• [Exercise directions]:
Please repeat only the stretch of records running from the first line through the line that contains "theorem finishDiag_eq (s".

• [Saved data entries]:
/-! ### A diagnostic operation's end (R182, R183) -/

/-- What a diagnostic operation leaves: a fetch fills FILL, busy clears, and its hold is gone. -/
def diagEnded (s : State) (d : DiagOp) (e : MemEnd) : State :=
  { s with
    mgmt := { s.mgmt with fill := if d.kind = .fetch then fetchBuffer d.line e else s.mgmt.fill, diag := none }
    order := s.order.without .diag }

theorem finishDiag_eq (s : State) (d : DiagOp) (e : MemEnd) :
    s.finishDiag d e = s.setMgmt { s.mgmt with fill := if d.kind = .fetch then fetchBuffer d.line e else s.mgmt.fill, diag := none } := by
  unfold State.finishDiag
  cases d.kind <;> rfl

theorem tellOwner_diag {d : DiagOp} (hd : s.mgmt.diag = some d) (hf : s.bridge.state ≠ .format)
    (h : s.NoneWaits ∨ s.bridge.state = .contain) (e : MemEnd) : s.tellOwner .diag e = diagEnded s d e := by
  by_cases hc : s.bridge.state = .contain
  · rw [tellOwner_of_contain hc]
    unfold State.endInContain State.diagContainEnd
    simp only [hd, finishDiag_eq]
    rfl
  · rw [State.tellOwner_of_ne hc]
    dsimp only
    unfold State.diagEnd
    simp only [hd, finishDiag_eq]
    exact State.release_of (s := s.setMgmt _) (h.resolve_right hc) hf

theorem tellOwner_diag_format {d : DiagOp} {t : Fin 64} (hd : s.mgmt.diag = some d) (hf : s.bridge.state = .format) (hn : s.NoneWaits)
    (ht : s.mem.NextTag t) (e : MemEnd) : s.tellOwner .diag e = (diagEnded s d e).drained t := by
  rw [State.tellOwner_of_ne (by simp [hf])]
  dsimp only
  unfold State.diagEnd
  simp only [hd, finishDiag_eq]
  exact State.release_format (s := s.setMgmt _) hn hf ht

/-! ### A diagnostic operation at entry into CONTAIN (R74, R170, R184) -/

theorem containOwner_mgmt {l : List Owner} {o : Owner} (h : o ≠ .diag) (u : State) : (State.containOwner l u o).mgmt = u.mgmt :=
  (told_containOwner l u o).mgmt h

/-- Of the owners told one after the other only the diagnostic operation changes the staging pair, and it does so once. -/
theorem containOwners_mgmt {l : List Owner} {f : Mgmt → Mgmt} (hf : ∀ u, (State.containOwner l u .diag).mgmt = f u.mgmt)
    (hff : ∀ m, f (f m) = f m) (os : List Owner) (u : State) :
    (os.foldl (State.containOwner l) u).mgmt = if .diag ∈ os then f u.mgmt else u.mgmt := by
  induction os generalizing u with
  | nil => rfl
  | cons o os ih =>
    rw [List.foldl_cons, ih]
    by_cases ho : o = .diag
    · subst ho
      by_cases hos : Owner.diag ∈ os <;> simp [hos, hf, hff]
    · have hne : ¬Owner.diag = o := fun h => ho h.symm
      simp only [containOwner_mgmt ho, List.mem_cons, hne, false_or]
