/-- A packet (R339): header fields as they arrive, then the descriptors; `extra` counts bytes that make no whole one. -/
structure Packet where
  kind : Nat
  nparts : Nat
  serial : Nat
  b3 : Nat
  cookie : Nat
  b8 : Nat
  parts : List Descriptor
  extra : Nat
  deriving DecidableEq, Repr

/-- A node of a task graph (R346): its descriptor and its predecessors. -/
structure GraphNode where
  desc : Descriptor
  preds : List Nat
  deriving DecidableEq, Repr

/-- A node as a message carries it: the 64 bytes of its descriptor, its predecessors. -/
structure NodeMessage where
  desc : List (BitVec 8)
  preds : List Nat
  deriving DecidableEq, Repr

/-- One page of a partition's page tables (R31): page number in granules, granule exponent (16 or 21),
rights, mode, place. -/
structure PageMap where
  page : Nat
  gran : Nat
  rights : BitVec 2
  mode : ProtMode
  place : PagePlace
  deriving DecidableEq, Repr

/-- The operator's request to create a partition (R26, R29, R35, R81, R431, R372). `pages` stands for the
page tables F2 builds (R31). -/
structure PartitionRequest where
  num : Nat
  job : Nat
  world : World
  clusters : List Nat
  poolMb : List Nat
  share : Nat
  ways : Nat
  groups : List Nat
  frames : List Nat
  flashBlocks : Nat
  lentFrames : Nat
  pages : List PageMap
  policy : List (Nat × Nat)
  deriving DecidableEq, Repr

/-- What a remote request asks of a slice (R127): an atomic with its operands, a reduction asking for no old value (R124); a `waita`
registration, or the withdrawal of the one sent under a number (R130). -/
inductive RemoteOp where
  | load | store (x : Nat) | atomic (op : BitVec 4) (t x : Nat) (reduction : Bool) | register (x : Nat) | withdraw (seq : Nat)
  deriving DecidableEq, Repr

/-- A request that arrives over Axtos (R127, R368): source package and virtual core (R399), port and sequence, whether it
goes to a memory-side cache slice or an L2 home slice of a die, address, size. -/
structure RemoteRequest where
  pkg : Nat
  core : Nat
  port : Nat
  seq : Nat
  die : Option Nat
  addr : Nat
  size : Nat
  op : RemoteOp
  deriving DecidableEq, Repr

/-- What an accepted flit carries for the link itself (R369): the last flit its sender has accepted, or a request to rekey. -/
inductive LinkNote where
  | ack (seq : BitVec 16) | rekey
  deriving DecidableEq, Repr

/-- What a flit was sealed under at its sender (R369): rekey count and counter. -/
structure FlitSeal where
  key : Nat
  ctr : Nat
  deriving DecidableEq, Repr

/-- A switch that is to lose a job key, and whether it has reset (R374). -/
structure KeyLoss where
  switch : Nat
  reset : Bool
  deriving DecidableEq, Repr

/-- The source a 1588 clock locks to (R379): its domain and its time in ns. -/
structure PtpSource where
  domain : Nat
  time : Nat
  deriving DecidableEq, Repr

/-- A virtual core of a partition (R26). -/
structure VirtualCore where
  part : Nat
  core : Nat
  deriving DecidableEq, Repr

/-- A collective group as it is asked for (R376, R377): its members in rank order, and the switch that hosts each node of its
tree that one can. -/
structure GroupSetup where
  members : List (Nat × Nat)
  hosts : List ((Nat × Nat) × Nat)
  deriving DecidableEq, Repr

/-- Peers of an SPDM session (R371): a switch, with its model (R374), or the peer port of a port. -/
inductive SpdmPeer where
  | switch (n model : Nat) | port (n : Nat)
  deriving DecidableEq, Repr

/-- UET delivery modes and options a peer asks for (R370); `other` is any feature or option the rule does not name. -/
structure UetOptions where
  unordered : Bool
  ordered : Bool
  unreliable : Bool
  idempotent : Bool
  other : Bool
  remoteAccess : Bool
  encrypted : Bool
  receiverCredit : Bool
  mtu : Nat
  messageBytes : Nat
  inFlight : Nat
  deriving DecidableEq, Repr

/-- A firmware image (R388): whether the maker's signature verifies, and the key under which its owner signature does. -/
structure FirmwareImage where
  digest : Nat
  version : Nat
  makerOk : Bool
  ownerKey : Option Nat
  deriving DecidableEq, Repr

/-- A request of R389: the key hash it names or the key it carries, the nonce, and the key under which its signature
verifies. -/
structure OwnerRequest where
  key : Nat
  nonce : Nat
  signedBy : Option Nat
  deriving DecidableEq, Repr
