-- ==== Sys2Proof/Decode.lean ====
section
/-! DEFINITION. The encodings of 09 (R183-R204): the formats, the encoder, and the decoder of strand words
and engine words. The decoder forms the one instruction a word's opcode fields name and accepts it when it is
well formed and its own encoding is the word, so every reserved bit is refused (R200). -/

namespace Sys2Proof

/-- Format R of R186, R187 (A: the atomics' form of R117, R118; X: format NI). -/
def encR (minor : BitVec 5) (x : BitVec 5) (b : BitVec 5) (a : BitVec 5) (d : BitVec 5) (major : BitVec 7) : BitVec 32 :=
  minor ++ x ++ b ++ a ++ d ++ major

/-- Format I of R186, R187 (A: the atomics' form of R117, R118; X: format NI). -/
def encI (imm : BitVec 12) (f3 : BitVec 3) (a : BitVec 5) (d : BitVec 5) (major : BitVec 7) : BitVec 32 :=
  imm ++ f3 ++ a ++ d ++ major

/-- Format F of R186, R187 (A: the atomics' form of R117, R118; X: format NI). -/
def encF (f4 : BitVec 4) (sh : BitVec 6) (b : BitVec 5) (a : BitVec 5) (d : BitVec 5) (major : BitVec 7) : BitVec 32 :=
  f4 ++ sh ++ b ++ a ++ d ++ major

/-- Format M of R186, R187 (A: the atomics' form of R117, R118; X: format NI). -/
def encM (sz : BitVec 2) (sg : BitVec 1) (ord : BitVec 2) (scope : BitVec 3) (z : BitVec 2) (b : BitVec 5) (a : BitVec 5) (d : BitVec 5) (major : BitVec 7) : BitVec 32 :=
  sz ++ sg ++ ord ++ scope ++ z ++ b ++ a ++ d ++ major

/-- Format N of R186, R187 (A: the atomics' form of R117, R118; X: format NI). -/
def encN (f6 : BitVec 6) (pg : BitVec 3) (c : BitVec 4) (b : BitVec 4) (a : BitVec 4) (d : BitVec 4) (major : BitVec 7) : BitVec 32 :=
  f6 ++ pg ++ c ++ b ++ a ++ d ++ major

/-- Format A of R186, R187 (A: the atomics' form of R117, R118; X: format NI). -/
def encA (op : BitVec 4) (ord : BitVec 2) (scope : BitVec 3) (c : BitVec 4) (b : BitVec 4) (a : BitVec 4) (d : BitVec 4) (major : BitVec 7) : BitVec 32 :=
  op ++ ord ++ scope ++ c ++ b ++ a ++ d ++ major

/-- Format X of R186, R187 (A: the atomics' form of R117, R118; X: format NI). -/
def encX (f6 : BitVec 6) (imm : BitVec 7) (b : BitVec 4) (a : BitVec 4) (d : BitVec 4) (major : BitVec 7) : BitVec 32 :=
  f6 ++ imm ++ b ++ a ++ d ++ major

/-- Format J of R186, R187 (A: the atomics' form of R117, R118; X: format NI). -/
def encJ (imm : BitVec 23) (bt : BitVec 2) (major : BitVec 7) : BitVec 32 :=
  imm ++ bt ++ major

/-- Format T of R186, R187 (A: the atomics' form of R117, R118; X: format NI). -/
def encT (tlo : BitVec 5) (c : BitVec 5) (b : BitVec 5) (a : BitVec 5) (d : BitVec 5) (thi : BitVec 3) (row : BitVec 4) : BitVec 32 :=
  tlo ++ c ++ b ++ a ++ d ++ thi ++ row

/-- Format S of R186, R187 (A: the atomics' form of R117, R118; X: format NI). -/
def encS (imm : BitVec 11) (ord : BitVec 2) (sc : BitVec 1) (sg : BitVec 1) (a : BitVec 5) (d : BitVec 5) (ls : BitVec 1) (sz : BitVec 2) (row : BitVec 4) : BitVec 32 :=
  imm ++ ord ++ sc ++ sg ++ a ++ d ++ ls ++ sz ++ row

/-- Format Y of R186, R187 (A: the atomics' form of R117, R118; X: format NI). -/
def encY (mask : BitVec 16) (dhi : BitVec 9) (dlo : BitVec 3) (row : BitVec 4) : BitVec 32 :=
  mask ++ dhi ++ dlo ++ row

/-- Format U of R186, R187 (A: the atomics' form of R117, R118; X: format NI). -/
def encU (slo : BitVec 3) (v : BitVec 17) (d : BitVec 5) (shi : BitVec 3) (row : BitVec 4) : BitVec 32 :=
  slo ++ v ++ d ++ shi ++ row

• [Written answer]:
/-! ### A diagnostic operation's end (R182, R183) -/

/-- What a diagnostic operation leaves: a fetch fills FILL, busy clears, and its hold is gone. -/
def diagEnded (s : State) (d : DiagOp) (e : MemEnd) : State :=
  { s with
    mgmt := { s.mgmt with fill := if d.kind = .fetch then fetchBuffer d.line e else s.mgmt.fill, diag := none }
    order := s.order.without .diag }

theorem finishDiag_eq (s : State) (d : DiagOp) (e : MemEnd) :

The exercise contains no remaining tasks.